Activity>
Your result should be the lines holding the word "codelet", copied from the entries below.

Exercise inputs>
========================================

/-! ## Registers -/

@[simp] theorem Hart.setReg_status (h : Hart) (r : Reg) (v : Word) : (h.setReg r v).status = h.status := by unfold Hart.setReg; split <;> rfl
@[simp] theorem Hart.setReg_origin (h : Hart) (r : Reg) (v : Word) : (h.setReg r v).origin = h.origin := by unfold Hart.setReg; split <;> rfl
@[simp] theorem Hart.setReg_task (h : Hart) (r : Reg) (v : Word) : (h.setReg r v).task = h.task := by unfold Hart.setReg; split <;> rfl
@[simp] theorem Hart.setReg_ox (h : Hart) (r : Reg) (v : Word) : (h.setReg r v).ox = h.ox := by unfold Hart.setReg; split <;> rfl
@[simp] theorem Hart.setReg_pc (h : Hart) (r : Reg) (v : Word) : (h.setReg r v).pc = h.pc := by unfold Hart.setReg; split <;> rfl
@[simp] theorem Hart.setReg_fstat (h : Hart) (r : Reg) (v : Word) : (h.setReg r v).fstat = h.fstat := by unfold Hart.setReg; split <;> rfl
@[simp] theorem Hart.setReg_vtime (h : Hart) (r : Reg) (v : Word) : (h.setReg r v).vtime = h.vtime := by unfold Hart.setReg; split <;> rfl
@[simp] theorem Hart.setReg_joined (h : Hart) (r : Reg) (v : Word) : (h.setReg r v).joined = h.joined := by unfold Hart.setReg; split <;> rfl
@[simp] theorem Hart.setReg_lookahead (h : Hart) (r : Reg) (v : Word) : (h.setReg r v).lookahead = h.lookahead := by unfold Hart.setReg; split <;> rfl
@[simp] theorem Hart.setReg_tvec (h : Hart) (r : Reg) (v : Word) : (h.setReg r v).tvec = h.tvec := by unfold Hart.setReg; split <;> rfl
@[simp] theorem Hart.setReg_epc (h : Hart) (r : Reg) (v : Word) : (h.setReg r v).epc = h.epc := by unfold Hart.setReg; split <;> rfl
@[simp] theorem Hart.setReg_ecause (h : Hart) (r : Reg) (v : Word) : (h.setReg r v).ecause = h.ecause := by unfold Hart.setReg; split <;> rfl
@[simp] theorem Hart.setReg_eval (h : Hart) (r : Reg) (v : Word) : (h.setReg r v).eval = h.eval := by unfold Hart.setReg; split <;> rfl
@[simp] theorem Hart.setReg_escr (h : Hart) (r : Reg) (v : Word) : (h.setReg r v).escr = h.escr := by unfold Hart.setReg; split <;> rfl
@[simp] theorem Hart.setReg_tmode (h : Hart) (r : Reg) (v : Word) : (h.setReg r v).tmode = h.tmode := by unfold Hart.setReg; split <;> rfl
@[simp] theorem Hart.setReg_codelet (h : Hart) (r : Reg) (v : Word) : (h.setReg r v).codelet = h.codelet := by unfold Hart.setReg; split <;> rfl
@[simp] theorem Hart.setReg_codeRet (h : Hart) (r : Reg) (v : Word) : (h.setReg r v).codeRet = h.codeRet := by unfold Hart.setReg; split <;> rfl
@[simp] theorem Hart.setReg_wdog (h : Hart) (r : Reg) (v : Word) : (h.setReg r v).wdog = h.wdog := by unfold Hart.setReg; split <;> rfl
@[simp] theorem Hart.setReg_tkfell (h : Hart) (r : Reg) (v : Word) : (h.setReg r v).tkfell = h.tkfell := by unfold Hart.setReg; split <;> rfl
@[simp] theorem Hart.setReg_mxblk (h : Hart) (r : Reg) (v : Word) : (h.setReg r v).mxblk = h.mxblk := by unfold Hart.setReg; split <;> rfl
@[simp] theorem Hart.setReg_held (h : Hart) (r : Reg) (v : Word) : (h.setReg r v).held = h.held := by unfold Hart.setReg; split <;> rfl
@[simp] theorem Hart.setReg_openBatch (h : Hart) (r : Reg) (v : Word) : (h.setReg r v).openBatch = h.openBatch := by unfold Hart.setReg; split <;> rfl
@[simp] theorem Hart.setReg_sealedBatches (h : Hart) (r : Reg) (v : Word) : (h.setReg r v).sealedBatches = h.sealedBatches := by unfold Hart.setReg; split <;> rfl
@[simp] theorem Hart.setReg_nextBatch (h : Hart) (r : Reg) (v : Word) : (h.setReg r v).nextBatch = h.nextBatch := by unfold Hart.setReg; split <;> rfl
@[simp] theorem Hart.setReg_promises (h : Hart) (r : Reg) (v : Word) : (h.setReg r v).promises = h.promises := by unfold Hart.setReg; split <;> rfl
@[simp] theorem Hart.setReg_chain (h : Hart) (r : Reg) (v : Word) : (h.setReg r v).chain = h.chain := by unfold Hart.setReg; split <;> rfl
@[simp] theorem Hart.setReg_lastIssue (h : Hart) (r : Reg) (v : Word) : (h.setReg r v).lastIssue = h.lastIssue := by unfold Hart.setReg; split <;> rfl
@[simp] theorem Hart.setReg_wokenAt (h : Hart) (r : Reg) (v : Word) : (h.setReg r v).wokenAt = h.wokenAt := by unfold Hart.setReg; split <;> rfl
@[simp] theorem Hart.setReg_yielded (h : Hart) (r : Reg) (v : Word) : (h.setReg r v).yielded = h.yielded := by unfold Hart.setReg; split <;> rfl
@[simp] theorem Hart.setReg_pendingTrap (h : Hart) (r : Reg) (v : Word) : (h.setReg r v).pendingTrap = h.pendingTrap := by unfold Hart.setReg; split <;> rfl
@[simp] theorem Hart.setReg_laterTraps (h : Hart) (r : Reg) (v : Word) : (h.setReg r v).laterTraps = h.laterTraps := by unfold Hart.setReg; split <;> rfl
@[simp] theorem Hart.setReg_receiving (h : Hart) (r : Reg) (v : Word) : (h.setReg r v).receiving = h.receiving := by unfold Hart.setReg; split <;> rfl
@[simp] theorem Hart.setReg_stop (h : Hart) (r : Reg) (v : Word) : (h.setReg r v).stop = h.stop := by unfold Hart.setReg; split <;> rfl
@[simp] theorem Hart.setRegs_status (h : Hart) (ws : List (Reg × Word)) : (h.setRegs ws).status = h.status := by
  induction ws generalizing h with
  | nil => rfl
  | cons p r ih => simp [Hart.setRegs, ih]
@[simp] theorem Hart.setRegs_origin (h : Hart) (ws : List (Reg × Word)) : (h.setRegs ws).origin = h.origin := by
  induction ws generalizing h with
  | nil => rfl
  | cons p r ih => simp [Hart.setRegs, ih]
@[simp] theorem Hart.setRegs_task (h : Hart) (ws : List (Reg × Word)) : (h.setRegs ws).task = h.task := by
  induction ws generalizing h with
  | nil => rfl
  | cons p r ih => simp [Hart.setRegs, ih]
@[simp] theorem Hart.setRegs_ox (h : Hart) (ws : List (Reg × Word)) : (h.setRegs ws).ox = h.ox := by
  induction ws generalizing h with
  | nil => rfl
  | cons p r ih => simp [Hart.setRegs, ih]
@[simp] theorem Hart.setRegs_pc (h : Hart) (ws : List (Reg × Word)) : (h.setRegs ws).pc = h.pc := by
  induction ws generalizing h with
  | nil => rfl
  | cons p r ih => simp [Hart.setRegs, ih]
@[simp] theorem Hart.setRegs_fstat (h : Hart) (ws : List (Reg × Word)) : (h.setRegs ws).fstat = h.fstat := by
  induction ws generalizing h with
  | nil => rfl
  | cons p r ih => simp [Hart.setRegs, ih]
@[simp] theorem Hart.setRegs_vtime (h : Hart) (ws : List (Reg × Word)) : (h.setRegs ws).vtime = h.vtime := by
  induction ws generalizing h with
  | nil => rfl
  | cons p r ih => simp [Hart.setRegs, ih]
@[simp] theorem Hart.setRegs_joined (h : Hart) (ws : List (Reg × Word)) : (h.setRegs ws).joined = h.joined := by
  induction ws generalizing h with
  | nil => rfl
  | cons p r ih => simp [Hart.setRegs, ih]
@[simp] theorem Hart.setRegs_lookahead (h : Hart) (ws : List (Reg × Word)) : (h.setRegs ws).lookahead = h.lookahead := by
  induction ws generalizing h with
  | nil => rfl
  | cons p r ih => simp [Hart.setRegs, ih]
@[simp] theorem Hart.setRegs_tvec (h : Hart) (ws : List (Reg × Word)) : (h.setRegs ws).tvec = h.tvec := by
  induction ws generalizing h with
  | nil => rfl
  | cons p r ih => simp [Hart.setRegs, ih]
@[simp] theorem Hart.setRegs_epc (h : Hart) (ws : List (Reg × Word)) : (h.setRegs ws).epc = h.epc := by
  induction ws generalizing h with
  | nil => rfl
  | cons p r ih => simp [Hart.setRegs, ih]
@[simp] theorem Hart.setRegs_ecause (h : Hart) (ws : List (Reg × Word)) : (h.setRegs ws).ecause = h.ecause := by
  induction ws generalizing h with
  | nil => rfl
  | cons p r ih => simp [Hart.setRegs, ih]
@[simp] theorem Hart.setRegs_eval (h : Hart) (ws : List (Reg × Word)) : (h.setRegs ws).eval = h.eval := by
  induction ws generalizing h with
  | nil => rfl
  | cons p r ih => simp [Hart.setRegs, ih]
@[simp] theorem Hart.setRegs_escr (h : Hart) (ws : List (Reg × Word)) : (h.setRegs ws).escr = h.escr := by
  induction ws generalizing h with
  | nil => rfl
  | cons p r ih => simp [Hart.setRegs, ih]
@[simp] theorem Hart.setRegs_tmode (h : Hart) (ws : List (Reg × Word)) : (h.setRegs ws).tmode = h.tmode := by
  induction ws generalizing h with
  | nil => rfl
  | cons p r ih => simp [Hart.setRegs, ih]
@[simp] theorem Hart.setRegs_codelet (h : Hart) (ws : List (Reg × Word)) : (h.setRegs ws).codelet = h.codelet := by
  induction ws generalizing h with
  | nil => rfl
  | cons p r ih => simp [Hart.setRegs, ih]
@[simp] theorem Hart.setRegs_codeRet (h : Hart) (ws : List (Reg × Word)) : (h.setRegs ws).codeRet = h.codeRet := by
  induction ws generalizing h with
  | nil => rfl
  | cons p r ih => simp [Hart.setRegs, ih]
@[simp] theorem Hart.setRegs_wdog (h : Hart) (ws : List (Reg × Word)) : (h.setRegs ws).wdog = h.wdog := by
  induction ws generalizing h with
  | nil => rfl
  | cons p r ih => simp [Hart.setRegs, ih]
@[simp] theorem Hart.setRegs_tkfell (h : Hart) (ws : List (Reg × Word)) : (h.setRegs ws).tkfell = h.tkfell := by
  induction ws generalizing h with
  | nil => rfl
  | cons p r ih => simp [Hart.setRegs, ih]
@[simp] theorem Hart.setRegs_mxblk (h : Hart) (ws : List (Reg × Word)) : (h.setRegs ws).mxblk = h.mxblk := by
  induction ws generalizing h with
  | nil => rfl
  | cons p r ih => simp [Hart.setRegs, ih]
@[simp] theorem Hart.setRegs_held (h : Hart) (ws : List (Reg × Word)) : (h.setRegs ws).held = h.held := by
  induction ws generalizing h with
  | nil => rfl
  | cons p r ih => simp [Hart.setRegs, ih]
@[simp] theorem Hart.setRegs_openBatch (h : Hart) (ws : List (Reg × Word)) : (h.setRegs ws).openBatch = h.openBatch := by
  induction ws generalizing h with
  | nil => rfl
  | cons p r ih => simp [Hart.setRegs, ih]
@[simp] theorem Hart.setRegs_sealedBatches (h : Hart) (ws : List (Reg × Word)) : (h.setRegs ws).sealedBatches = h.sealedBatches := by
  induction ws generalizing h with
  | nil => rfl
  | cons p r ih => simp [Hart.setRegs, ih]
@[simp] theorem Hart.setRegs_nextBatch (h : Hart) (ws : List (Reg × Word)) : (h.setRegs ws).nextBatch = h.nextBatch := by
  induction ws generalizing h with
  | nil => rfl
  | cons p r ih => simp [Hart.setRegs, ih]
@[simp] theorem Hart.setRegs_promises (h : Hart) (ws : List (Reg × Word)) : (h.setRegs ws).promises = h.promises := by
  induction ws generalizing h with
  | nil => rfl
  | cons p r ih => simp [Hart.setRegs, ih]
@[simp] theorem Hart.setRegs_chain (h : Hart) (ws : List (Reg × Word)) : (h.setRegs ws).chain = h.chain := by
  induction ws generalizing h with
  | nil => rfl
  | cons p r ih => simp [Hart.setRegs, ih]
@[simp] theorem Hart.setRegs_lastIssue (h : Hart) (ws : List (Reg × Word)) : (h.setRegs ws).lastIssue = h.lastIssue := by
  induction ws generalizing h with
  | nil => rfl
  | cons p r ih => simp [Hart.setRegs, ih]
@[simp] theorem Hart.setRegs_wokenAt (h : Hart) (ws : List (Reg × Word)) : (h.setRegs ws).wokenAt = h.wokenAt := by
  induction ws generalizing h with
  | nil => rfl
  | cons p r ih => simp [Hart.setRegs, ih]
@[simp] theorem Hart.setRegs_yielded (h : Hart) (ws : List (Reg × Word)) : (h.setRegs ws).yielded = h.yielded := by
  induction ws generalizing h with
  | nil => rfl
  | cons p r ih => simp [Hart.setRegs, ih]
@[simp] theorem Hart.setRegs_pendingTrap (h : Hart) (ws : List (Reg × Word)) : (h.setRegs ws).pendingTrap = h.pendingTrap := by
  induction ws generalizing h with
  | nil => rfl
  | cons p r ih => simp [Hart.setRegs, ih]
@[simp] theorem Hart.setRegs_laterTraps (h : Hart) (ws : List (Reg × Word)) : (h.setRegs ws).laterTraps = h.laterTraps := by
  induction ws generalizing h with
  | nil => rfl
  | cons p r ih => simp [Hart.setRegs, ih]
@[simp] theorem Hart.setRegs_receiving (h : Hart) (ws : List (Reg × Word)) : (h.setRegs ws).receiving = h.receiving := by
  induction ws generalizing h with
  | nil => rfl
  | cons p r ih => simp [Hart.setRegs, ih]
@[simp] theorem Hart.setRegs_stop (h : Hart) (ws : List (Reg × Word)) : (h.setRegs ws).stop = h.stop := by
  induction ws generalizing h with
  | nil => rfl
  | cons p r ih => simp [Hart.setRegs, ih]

========================================

Task result>
@[simp] theorem Hart.setReg_codelet (h : Hart) (r : Reg) (v : Word) : (h.setReg r v).codelet = h.codelet := by unfold Hart.setReg; split <;> rfl
@[simp] theorem Hart.setRegs_codelet (h : Hart) (ws : List (Reg × Word)) : (h.setRegs ws).codelet = h.codelet := by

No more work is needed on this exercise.